This critique of the "New Fascism" is as relevant today as it was in the
time that Rand first presented it. Some writers (e.g., Adam Reed, 26 March
2003, SOLO Yahoo Forum) have argued, however, that Rand's critique was
limited to-and grounded in-the historically specific period of the Kennedy
and Johnson administrations (see, for example, "The Fascist New Frontier,"
in which Rand cites approvingly the similarly constituted critique of New
Leftist Charles A. Reich). But while the world scene has changed
immeasurably in the last 40 years, Rand did not quell her attacks on this
neofascist system in any of her subsequent analyses of the Nixon, Ford,
Carter, or Reagan administrations. Not even the collapse of central planning
and the Soviet Union would have given Rand pause in these attacks, because
neofascism was never about central planning-even if its current court
intellectuals (i.e., the formerly socialist neoconservatives) wish to apply
the precepts of such planning to the task of global nation-building. Rand's
comments focused not on the historical concretes,
but on the principles entailed
in interventionism. Like Ludwig von Mises and F. A. Hayek, Rand predicted
that the interventionist system would expand its reach, making possible an
ever-deepening social fragmentation among warring foreign and domestic
pressure groups.
Rand never saw the New Fascism-or what the Left had called "socialism for
big business" ("The Moratorium on Brains, Part II")-as authoritarian in
character. For Rand, the real "dividing
line" between neofascism and dictatorship is "freedom of speech," since
"censorship is the tombstone of a free country." This is why she condemned a
"servile press" even more than a "censored press"; the "servile press"

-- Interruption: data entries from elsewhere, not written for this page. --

-- ==== Sys2Proof/WellFormed.lean ====
section
/-! DEFINITION. The operand values the encoding admits (30_encoding.md R103). Register indices,
immediates and addresses are bounded by their types; the sprite height is a count and is bounded
here. -/

namespace Sys2Proof

/-- The one bound the types leave open: N of DXYN is "0 to 15" (R103). -/
def Instr.wellFormed : Instr → Bool
  | .drw _ _ n => decide (n ≤ 15)
  | .cls | .ret | .jp _ | .call _ | .seImm _ _ | .sneImm _ _ | .seReg _ _ _ | .ldImm _ _
  | .addImm _ _ | .ldReg _ _ | .orReg _ _ | .andReg _ _ | .xorReg _ _ | .addReg _ _
  | .subReg _ _ | .shr _ _ | .subnReg _ _ | .shl _ _ | .sneReg _ _ _ | .ldI _ | .jpV0 _
  | .rnd _ _ | .skp _ | .sknp _ | .ldFromDt _ | .ldKey _ | .ldDt _ | .ldSt _ | .addI _
  | .ldFont _ | .ldBcd _ | .stRegs _ | .ldRegs _ => true

end Sys2Proof
end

embraces "'voluntary' self-enslavement," relying on government manipulation
of news "'as an instrument of public policy'" ("The Fascist New Frontier").
The New Fascism, therefore, is a kind of liberal corporatism, which keeps in
place democratic forms and procedures, while deadening the prospect of real political
and social change. Not even an Objectivist sympathizer, such as Alan
Greenspan, can stop the system from the boom-and-bust that emanates from the
financial levers of the central bank that he controls, or the massive
redistribution of wealth that ensues from that control. In Rand's view, even
noble actors pursuing noble goals are defeated by this system. The New
Fascism can only engender "parasitism, favoritism, corruption and greed for
the unearned"; its power to dispense privilege, Rand emphasizes, "cannot
be used honestly"
("The Pull Peddlers").
It is a process of privilege-dispensing that, I might add, will only be
augmented in the wake of any long-term U.S. occupation of Iraq. Whereas the
estimated war costs are over $75 billion, the open-ended price tag on
occupation is anyone's guess. Already, officials are suggesting $1 billion
in taxpayer start-up costs for the "bidding" process, going directly to U.S.

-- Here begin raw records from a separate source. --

/-- With pc at 0xFFF or 0x1000 the first bad address of the fetch is 0x1000 (40_cycle.md R140). -/
theorem fetch_above_last {s : State} {a : Word} (hpc : s.pc = a) (ha : 0xFFF ≤ a.toNat ∧ a.toNat ≤ 0x1000) :
    fetch s = .error (.outOfBoundsAddress 0x1000) := by
  subst hpc
  rw [fetch_of_gt (by omega), Nat.max_eq_right ha.2]

/-- Mask F000 of a word of a known family (30_encoding.md R101). -/
theorem mask_of_family {w : Word} {f : Nibble} (h : famOf w = f) : w &&& 0xF000 = wordAddr f 0 :=
  h ▸ mask_family w

/-! ### Return (R170) -/

theorem exec_ret_of_concat {s : State} {l : List Word} {a : Word} (h : s.S = l ++ [a]) :
    exec .ret s = .next { s with S := l, pc := a } := by
  simp only [exec, execRet, State.pop_of_concat h]

theorem exec_ret_of_nil {s : State} (h : s.S = []) :
    exec .ret s = .next (s.raiseIn (encode .ret) .stackUnderflow) := by
  simp only [exec, execRet, State.pop_of_nil h]

/-- Settles O26: the two ends of `pop`, and the fetch at a return address of 0x1000. -/
theorem returnPopsIntoPc : Obligations.ReturnPopsIntoPc := by
  refine ⟨by decide, fun s l a h => ?pops, fun s h => ?underflows⟩
  case pops =>
    exact ⟨_, exec_ret_of_concat h, rfl, rfl, setStackPc_unchanged s l a,
      fun ha => fetch_above_last ha (by decide)⟩
  case underflows => exact ⟨_, exec_ret_of_nil h, rfl, raiseIn_unchanged s _ _ _ rfl⟩

/-! ### Jumps (R171, R178) -/

/-- Settles O27: the jump writes pc alone, and 0xFFF holds one byte of a word only. -/
theorem jumpSetsPc : Obligations.JumpSetsPc := by
  intro nnn s
  exact ⟨mask_of_family (famOf_wordAddr 0x1 nnn), _, rfl, zextAddr_toNat nnn, setPc_unchanged s _,
    fun hlast => fetch_above_last (congrArg zextAddr hlast) (by decide)⟩

/-- Settles O31: the jump writes pc alone, with the unwrapped sum. -/
theorem jumpWithOffset : Obligations.JumpWithOffset :=
  fun nnn s => ⟨_, rfl, offsetTarget_toNat s nnn, setPc_unchanged s _⟩

/-! ### Call (R172) -/

theorem exec_call_of_lt {s : State} (h : s.S.length < 16) (nnn : Addr) :
    exec (.call nnn) s = .next { s with S := s.S ++ [s.pc], pc := zextAddr nnn } := by
  simp only [exec, execCall, State.push_of_lt h]

theorem exec_call_of_not_lt {s : State} (h : ¬ s.S.length < 16) (nnn : Addr) :
    exec (.call nnn) s = .next (s.raiseIn (encode (.call nnn)) .stackOverflow) := by
  simp only [exec, execCall, State.push_of_not_lt h]

/-- Settles O28: the two ends of `push`. -/
theorem callPushesReturnAddress : Obligations.CallPushesReturnAddress := by
  refine fun nnn s => ⟨fun h => ?pushes, fun h => ?overflows⟩
  case pushes =>
    exact ⟨_, exec_call_of_lt h nnn, rfl, zextAddr_toNat nnn, setStackPc_unchanged s _ _⟩
  case overflows =>
    exact ⟨_, exec_call_of_not_lt (by omega) nnn, rfl, raiseIn_unchanged s _ _ _ rfl⟩

/-! ### Skips (R173 to R177) -/

/-- An instruction that means `skipIf` adds 2 to pc exactly when its condition holds, and changes nothing
else. -/
theorem exec_skips_iff {i : Instr} {s : State} {b : Bool} {p : Prop} [Decidable p]
    (hexec : exec i s = .next (s.skipIf b)) (hcond : b = true ↔ p) :
    ∃ t, exec i s = .next t ∧ t.pc = (if p then s.pc + 2 else s.pc) ∧
      UnchangedExcept { pc := true } s t := by
  refine ⟨_, hexec, ?_, skipIf_unchanged s b⟩
  rw [State.skipIf_pc]
  exact if_congr hcond rfl rfl

/-- Settles O29: each word is of its family, and each meaning is a skip under its comparison. -/
theorem skipOnImmediate : Obligations.SkipOnImmediate := by
  intro x kk s
  exact ⟨⟨mask_of_family (famOf_wordRegByte 0x3 x kk), exec_skips_iff rfl beq_iff_eq⟩,
    ⟨mask_of_family (famOf_wordRegByte 0x4 x kk), exec_skips_iff rfl bne_iff_ne⟩⟩

/-- Settles O30: each meaning is a skip under its comparison, and `exec` does not read the low nibble. -/
theorem skipOnRegisters : Obligations.SkipOnRegisters :=
  fun _ _ _ _ => ⟨exec_skips_iff rfl beq_iff_eq, exec_skips_iff rfl bne_iff_ne⟩

end Sys2Proof.Machine

/-! Registers (42_alu.md): loads, arithmetic, logic, shifts and random. Most of them write one register, or a
result and then the flag; the arithmetic of bytes is said apart, in natural numbers and integers. -/

namespace Sys2Proof.Machine

/-! ### Results, flags and word families -/

/-- Mask F00F of a word of a known family and low nibble (30_encoding.md R101). -/
theorem mask_of_family_nibble {w : Word} {f n : Nibble} (hf : famOf w = f) (hn : nOf w = n) :
    w &&& 0xF00F = wordRegReg f 0 0 n := by
  rw [← hf, ← hn]
  exact mask_family_nibble w

/-- The result stands in V[X] unless the flag has overwritten it (R207, D14). -/
theorem State.reg_setRegFlag_of_ne_VF (s : State) {x : Reg} (v f : Byte) (hx : x ≠ VF) :
    (s.setRegFlag x v f).reg x = v := by
  rw [State.reg_setRegFlag, if_neg hx, if_pos rfl]

theorem flagByte_decide (p : Prop) [Decidable p] : flagByte (decide p) = if p then 1 else 0 := by
  by_cases hp : p <;> simp [flagByte, hp]

theorem toNat_sub_emod (a b : Byte) : ((a - b).toNat : Int) = ((a.toNat : Int) - b.toNat) % 256 := by
  have ha := a.isLt
  have hb := b.isLt
  rw [BitVec.toNat_sub]
  omega

theorem shiftRightFlag_toNat (v : Byte) : (shiftRightFlag v).toNat = v.toNat % 2 := by
  rw [shiftRightFlag, BitVec.toNat_and]
  exact Nat.and_one_is_mod _

theorem shiftLeftFlag_toNat (v : Byte) : (shiftLeftFlag v).toNat = v.toNat / 128 := by
  rw [shiftLeftFlag, BitVec.toNat_ushiftRight, Nat.shiftRight_eq_div_pow]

corporations responsible for re-building Iraqi "infrastructure" ("Who Will
Put Iraq Back Together?," by Diana B. Henriques, 23 March 2003, NY
Times).
The projected costs of Iraqi reconstruction are upwards of $100 billion,
"the largest postwar rebuilding since the Marshall Plan in Europe after
World War II" (Henriques 2003)-a plan that, according to Rand, brought the
United States to "the brink of economic ruin" (Letters
of Ayn Rand,
490), a typical by-product of the U.S. tendency to "waste her wealth on
helping both her allies and her former enemies" ("Philosophy: Who Needs
It"). The NY
Times reports
that the U.S. government has invited "only American corporations to bid on .
. . contracts . . . financed by the taxpayer" for reconstruction of
transportation, communication, irrigation, medical facilities, education,
and utility plants. The bidding process has been a closed one, allegedly
because only a select few corporations have security clearance. Of course,
these corporations are among the "largest and most politically connected."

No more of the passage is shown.